---------- MATERIAL SUPPLIED

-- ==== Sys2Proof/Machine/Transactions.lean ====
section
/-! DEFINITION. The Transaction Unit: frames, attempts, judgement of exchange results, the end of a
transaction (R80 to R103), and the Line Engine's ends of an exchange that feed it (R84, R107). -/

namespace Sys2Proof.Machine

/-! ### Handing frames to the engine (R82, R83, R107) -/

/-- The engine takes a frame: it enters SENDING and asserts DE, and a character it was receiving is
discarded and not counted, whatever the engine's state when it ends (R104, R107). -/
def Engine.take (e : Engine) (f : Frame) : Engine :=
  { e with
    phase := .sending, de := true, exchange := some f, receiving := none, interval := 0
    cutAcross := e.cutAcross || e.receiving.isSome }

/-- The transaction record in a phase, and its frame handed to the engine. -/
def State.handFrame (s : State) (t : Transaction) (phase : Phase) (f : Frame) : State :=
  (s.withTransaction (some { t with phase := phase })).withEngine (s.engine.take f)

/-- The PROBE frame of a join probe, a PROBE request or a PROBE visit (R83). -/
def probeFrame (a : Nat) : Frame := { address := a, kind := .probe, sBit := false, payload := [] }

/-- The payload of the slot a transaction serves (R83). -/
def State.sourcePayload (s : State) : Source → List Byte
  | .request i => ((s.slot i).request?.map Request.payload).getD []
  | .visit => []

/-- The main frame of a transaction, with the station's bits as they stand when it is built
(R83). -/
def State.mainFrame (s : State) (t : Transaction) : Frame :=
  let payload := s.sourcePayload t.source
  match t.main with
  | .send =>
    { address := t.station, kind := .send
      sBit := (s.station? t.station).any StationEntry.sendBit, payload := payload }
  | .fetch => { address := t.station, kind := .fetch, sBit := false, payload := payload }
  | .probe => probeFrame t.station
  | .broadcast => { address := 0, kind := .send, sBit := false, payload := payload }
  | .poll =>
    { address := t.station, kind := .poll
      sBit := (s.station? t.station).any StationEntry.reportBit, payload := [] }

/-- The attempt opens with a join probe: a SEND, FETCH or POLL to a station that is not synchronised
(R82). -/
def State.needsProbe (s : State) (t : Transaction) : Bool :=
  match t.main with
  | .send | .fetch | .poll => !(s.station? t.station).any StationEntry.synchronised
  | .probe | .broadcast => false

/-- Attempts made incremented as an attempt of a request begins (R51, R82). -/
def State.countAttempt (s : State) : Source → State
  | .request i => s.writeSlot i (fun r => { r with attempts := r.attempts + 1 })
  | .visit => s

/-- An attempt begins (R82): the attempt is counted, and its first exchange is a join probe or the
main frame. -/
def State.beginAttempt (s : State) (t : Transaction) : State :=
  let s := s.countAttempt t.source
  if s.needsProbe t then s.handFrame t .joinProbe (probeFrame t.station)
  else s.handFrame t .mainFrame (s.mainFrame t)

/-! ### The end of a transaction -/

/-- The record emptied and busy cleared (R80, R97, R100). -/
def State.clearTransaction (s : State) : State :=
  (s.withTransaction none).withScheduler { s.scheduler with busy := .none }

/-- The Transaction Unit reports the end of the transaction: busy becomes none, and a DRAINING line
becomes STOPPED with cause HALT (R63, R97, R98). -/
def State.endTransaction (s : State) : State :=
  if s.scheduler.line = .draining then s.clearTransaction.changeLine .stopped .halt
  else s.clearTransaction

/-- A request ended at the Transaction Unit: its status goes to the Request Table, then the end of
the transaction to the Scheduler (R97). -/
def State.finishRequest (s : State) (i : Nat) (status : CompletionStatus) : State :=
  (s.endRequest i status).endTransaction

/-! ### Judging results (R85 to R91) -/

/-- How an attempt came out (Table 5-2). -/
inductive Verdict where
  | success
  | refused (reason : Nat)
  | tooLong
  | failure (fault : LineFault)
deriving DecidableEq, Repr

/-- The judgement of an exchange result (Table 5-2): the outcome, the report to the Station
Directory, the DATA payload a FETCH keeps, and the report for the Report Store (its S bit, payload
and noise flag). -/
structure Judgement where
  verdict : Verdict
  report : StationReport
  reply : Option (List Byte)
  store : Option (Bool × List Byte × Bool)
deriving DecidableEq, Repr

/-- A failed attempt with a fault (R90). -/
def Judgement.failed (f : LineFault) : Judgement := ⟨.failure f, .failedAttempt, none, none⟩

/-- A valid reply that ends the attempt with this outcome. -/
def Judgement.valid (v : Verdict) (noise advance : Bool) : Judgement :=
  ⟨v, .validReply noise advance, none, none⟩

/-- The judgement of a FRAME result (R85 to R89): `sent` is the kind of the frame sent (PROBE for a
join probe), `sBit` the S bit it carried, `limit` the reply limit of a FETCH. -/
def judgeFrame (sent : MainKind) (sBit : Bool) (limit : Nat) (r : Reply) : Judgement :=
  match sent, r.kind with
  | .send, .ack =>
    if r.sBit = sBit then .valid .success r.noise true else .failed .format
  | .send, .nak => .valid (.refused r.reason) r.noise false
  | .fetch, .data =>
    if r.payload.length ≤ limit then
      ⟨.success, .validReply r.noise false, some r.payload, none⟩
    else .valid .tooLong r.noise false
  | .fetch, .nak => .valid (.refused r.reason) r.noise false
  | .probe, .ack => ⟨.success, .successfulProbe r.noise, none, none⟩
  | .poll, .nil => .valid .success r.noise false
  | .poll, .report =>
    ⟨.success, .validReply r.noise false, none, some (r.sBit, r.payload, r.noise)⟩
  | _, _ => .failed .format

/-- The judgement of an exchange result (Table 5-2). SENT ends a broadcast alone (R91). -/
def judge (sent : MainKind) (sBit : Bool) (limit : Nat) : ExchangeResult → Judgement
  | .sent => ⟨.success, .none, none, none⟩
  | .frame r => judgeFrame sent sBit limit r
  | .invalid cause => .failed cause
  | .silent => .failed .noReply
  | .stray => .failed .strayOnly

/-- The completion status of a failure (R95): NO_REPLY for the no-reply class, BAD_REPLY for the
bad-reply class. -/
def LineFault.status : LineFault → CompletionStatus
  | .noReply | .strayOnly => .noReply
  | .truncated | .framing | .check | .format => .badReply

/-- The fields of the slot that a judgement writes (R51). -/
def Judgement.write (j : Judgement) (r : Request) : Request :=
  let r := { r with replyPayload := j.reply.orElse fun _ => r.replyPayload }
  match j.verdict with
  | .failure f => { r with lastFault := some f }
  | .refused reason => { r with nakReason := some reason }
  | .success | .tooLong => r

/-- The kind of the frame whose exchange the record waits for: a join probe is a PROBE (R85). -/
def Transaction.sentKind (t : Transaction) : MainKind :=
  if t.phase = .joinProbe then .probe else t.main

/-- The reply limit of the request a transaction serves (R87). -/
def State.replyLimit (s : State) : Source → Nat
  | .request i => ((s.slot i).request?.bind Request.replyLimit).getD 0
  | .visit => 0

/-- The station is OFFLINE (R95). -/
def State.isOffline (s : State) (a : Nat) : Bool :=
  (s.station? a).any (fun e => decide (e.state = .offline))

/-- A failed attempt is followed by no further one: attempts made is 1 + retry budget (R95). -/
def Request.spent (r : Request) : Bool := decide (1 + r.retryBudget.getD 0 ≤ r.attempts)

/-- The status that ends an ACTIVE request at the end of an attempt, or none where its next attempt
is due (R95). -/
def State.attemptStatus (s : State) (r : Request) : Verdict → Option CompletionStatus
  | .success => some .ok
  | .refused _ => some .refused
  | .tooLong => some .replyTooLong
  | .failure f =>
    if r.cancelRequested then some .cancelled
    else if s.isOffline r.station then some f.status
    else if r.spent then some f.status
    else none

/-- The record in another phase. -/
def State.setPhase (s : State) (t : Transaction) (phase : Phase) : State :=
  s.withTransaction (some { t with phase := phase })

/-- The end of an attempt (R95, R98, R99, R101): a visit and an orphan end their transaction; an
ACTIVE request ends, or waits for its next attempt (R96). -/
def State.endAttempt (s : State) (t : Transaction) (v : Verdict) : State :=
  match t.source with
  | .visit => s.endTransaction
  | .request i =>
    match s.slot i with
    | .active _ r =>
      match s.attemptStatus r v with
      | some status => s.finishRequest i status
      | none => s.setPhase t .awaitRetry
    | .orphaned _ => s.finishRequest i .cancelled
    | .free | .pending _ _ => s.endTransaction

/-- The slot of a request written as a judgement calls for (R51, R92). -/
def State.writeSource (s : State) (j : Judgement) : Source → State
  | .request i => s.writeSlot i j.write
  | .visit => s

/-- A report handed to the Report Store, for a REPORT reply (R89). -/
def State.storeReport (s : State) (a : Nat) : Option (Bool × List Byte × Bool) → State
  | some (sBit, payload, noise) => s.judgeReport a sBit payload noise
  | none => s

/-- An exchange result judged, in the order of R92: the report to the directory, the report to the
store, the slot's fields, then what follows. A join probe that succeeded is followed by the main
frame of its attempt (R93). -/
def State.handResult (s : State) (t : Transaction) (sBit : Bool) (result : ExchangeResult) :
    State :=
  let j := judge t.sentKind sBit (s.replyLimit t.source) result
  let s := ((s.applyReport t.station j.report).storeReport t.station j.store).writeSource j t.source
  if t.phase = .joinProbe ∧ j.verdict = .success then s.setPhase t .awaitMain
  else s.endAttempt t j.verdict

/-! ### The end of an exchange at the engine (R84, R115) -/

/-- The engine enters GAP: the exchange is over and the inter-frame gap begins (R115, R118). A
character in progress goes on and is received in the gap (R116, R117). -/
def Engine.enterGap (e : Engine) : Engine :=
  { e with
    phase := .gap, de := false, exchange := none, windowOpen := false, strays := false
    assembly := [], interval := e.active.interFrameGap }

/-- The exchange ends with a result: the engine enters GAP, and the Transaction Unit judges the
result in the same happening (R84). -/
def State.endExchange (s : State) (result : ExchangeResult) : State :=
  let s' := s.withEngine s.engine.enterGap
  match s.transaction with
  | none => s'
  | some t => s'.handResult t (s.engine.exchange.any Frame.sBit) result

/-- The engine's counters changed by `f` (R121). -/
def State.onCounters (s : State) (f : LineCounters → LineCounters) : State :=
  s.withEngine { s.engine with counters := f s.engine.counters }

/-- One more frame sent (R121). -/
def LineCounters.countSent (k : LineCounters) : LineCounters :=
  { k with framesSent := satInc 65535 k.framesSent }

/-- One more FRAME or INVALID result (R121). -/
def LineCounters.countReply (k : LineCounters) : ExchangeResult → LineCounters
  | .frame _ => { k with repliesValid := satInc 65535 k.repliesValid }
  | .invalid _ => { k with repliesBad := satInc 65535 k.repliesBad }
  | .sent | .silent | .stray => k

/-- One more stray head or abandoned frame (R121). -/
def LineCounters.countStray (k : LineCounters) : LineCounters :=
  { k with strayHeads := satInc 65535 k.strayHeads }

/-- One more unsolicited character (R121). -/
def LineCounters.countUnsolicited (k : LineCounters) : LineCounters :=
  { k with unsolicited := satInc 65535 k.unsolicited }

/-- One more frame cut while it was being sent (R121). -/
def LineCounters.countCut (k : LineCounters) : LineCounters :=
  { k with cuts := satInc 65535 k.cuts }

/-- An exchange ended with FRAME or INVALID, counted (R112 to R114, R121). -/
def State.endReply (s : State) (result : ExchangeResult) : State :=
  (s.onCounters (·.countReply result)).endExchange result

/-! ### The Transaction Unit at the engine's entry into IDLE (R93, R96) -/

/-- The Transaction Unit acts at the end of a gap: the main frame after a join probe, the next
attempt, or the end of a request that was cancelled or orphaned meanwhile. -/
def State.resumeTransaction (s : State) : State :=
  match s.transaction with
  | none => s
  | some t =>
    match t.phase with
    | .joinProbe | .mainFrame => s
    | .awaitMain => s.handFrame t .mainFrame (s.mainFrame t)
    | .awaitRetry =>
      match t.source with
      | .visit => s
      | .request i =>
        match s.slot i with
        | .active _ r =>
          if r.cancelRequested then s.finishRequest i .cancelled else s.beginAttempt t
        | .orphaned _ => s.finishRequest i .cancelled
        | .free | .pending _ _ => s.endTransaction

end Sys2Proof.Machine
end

--------------------

* TASK PROMPT
Once you find the line with "OFFLINE (R95). -/" in the entries above, output it and each line after it up to and including the line with "budget (R95). -/", and nothing else.

* EXERCISE SOLUTION
/-- The station is OFFLINE (R95). -/
def State.isOffline (s : State) (a : Nat) : Bool :=
  (s.station? a).any (fun e => decide (e.state = .offline))

/-- A failed attempt is followed by no further one: attempts made is 1 + retry budget (R95). -/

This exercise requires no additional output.